= Taqwa =

Islamic term for awareness of God

Taqwa (تقوى DIN / ALA) is an Islamic term for being conscious and cognizant of God, of truth, "piety, fear of God." It is often found in the Quran. Those who practice taqwa — in the words of Ibn Abbas, "believers who avoid shirk with Allah and who work in His obedience" — are called muttaqin (المُتَّقِين DIN). (See:Fear of God and God-fearer)

== Quran==
According to Erik Ohlander, the word taqwa is used in the Qur'an over 100 times. According to the Oxford Dictionary of Islam, the word taqwa and its derivatives appear "more than 250 times" in the Qur'an.

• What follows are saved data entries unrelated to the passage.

theorem groupRequest_stays (s : State) (wanted : List (Nat × Bool)) : TreeStays s (groupRequest s wanted) :=
  (TreeStays.forEach (fun (p : Nat × Bool) s => railRequestOff_stays s p.1 .group) _ s).trans
    (.forEach (fun (p : Nat × Bool) s => railRequestOn_stays s p.1 .group) _ _)

theorem groupFault_stays (s : State) (n : Nat) : TreeStays s (groupFault s n) := by
  unfold groupFault
  extract_lets g _ reverting away reverted moved
  refine TreeStays.ite ?_ (.ite (groupSettled_stays s) (.refl s))
  have hr : TreeStays s reverting := (TreeStays.refl s).beside rfl rfl
  have back : TreeStays s reverted := (hr.trans (groupRequest_stays ..)).setFlag _ (by decide)
  have faults : TreeStays reverted (moved.foldl (fun s p => recordRailFault s p.1 7) reverted) :=
    .forEach (fun (p : Nat × Bool) s => recordRailFault_stays s p.1 7) moved reverted
  exact (back.trans faults).trans (groupSettled_stays _)

theorem groupJudge_stays (s : State) : TreeStays s (groupJudge s) := .ite (groupSettled_stays s) (.refl s)

/-! ### What a tick does with each rail (R355 to R358) -/

theorem railFollow_stays (s : State) (n : Nat) : TreeStays s (railFollow s n) := by
  unfold railFollow
  extract_lets st mon r since watched
  have seen : TreeStays s watched := .ite (.refl s) ((TreeStays.refl s).setRail ..)
  have taken (st : Nat) : TreeStays s (setRailSt s n st) := setRailSt_stays s n st
  have ramped : TreeStays s (if mon = .inside ∧ watched.fld (Fld.RAIL_INRUSH_PG_DEB n) = 0 then setRailSt watched n rsGood
      else watched) := .ite (seen.trans (setRailSt_stays ..)) seen
  exact .ite (taken _) (.ite (.refl s) (.ite (taken _) (.ite (taken _) (.ite ramped (.refl s)))))

theorem railMark_stays (s : State) (n : Nat) : TreeStays s (railMark s n) :=
  .ite (.refl s) (.ite (.refl s) ((TreeStays.refl s).setRail ..))

theorem railHalts_stays (s : State) : TreeStays s (railHalts s) := .ite ((TreeStays.refl s).setEng ..) (.refl s)

theorem seqAdvance_stays (s : State) : TreeStays s (seqAdvance s) := .ite (seqNext_stays s) (.refl s)

theorem railActOff_stays (s : State) (n : Nat) : TreeStays s (railActOff s n) :=
  .ite (.ite ((railInactive_stays ..).trans (recordRailFault_stays ..)) (railInactive_stays ..)) (railInactive_stays ..)


/-! ### SAFE, and a reset (R457 to R459) -/

theorem bgStop_mode (s : State) : (bgStop s).mode = s.mode := by
  unfold bgStop
  extract_lets _ idle _ ended
  split
  · rfl
  · split
    · rfl
    · rfl
    · rfl
    · exact forEach_keeps (f := fun s m => ({ s with mon := { s.mon with test := [] } } : State).monUnsettle m) State.mode
        (fun _ _ _ => rfl) ended

theorem setMapBit_mode (s : State) (a m : Nat) (b : Bool) : (s.setMapBit a m b).mode = s.mode := by cases b <;> rfl

theorem setMonReported_mode (s : State) (m : Nat) (r : MonState) : (s.setMonReported m r).mode = s.mode :=
  (setMapBit_mode ..).trans (setMapBit_mode ..)

theorem setMonComp_mode (s : State) (m : Nat) (r : MonState) : (s.setMonComp m r).mode = s.mode := rfl

theorem monOff_mode (s : State) (m : Nat) : (s.monOff m).mode = s.mode :=
  (setMonComp_mode ..).trans (setMonReported_mode (s.monUnsettle m) m .inside)

theorem monModeChange_mode (s : State) : (monModeChange s).mode = s.mode := by
  unfold monModeChange
  refine forEach_keeps State.mode (fun m _ s => ?_) s
  split
  · rfl
  · exact monOff_mode s m

theorem showDrive_mode (s : State) : (showDrive s).mode = s.mode := by
  unfold showDrive
  refine forEach_keeps State.mode (fun p _ s => ?_) s
  rfl

theorem setMode_mode (s : State) {m : Mode} (awake : modeAsleep m = false) : (setMode s m).mode = m := by
  unfold setMode
  split
  · next same => exact same
  · extract_lets cal left moved stopped fired checked kept
    have hstopped : stopped.mode = m := by
      unfold stopped
      split
      · rfl
      · exact bgStop_mode moved
    have hchecked : checked.mode = m :=
      (acqPowerCheck_frame _).2.1.trans ((monModeChange_mode fired).trans hstopped)
    have hkept : kept.mode = m := by
      unfold kept
      rw [if_neg (by simp [awake])]
      exact hchecked
    have shown : (showDacs (showDrive (showCalMode kept))).mode = m :=
      (showDacs_stays _).mode.trans ((showDrive_mode _).trans hkept)
    cases cal
    · exact shown
    · exact (transferPermissions_leaves _).mode.trans shown

theorem dacsNeutral_stays (s : State) : TreeStays s (dacsNeutral s) := by
  refine TreeStays.forEach (fun d s => ?_) _ s
  extract_lets n zero code
  have hzero : TreeStays s zero :=
    (TreeStays.refl s).setFld _ (besideTree_of_le (by simp only [Fld.MRG_TGT_TGT, Reg.MRG_TGT]; omega))
  have hcode : TreeStays s code :=
    .ite (hzero.setFld _ (besideTree_of_le (by simp only [Fld.MRG_CODE_CODE, Reg.MRG_CODE]; omega))) hzero
  exact hcode.beside rfl rfl

theorem railsSafe_stays (s : State) : TreeStays s (railsSafe s) :=
  ((seqAbort_stays s).trans (.forEach (fun n s => .ite (.ite (railSwitchOff_stays s n)
    (.ite (railInactive_stays ..) (.refl s))) (.refl s)) _ _)).trans (dacsNeutral_stays _)

theorem hardReset_mode (s : State) (cause : Nat) : (hardReset s cause).mode = .boot := rfl

/-- The step leaves the tree's registers, or ends in SAFE or with a reset. -/
def StaysOrSafe (s t : State) : Prop := t.mode = .safe ∨ t.mode = .boot ∨ TreeStays s t

namespace StaysOrSafe

variable {s t u : State}

theorem of_stays (h : TreeStays s t) : StaysOrSafe s t := .inr (.inr h)

theorem refl (s : State) : StaysOrSafe s s := of_stays (.refl s)

theorem trans (h : StaysOrSafe s t) (k : StaysOrSafe t u) : StaysOrSafe s u := by
  rcases k with k | k | k
  · exact .inl k
  · exact .inr (.inl k)
  · rcases h with h | h | h
    · exact .inl (k.mode.trans h)
    · exact .inr (.inl (k.mode.trans h))
    · exact of_stays (h.trans k)

theorem ite {c : Prop} [Decidable c] (h : StaysOrSafe s t) (k : StaysOrSafe s u) : StaysOrSafe s (if c then t else u) := by
  split
  · exact h
  · exact k

theorem forEach {α : Type} {f : State → α → State} (h : ∀ a s, StaysOrSafe s (f s a)) (l : List α) (s : State) :
    StaysOrSafe s (s.forEach l f) := forEach_rel refl trans h l s

end StaysOrSafe

theorem enterSafe_staysOrSafe (s : State) (bit : Nat) : StaysOrSafe s (enterSafe s bit) := by
  unfold enterSafe
  extract_lets marked captured _ stayed cut
  have hmarked : TreeStays s marked := (TreeStays.refl s).setBits _ (by decide)
  have woken : ((hardReset marked (marked.regN Reg.RESET_CAUSE)).setBits Reg.SAFE_CAUSE (bit16 bit)).mode = .boot :=
    (setBits_mode ..).trans (hardReset_mode ..)
  have entered : (railsSafe (setMode cut .safe)).mode = .safe := (railsSafe_stays _).mode.trans (setMode_mode _ rfl)
  exact .ite (.refl s) (.ite (.inr (.inl woken)) (.ite (.of_stays hmarked) (.inl entered)))

/-! ### The judgement of the rails (R357, R358) -/

theorem railAct_staysOrSafe (s : State) (n : Nat) : StaysOrSafe s (railAct s n) := by
  unfold railAct
  split
  · exact .of_stays (.ite (setRailSt_stays ..) (.refl s))
  · exact .of_stays (railActOff_stays s n)
  · exact .of_stays ((railInactive_stays ..).trans
      (.ite ((seqDownStart_stays _).trans (shutdownAdvance_stays _)) (seqDown_stays _)))
  · exact .trans (.of_stays (railInactive_stays ..)) (enterSafe_staysOrSafe ..)

theorem railFaultActs_staysOrSafe (s : State) (n code : Nat) : StaysOrSafe s (railFaultActs s n code) := by
  unfold railFaultActs
  extract_lets w ofStep acted failed
  have hacted : StaysOrSafe s acted := .ite (railAct_staysOrSafe s n) (.refl s)
  have hfailed : StaysOrSafe s failed := .ite (hacted.trans (.of_stays (seqStepFails_stays acted))) hacted
  exact hfailed.trans (.of_stays (groupFault_stays failed n))

theorem railsJudge_staysOrSafe (s : State) : StaysOrSafe s (railsJudge s) := by
  unfold railsJudge
  extract_lets followed due marked recorded acted
  have hfollowed : TreeStays s followed := .forEach (fun n s => railFollow_stays s n) _ s
  have hmarked : TreeStays s marked := hfollowed.trans (.forEach (fun n s => railMark_stays s n) _ followed)
  have hrecorded : TreeStays s recorded :=
    hmarked.trans (.forEach (fun (p : Nat × Nat) s => recordRailFault_stays s p.1 p.2) due marked)
  have hacted : StaysOrSafe s acted := StaysOrSafe.trans (.of_stays hrecorded)
    (.forEach (fun (p : Nat × Nat) s => railFaultActs_staysOrSafe s p.1 p.2) due recorded)
  exact hacted.trans
    (.of_stays (((groupJudge_stays acted).trans (seqAdvance_stays _)).trans (railHalts_stays _)))

/-! ### Rails whose monitors say nothing -/

/-- The rail's monitor is not consulted, and the rail does not discharge: no tick changes it of itself. -/
def State.railQuiet (s : State) (n : Nat) : Bool := !s.railJudged n && s.railSt n != rsDischarge

theorem railQuiet_iff {s : State} {n : Nat} :
    s.railQuiet n = true ↔ s.railJudged n = false ∧ s.railSt n ≠ rsDischarge := by
  simp [State.railQuiet]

This is the Book in which there is no doubt, (it is) guidance for the muttaqin (those who adopt taqwa i.e. obey Allah).
— Al-Baqarah, 2:2

The imperative form of taqwa is found in the phrase Ittaqullah ("fear God" or "be aware of Allah"), which is in a number of verses.

===Benefits of Taqwa in the Quran===
The Quran says there are benefits of taqwa. Sura at-Talaq Q.65:2-3 says that God will give Muttaqin solutions to their problems.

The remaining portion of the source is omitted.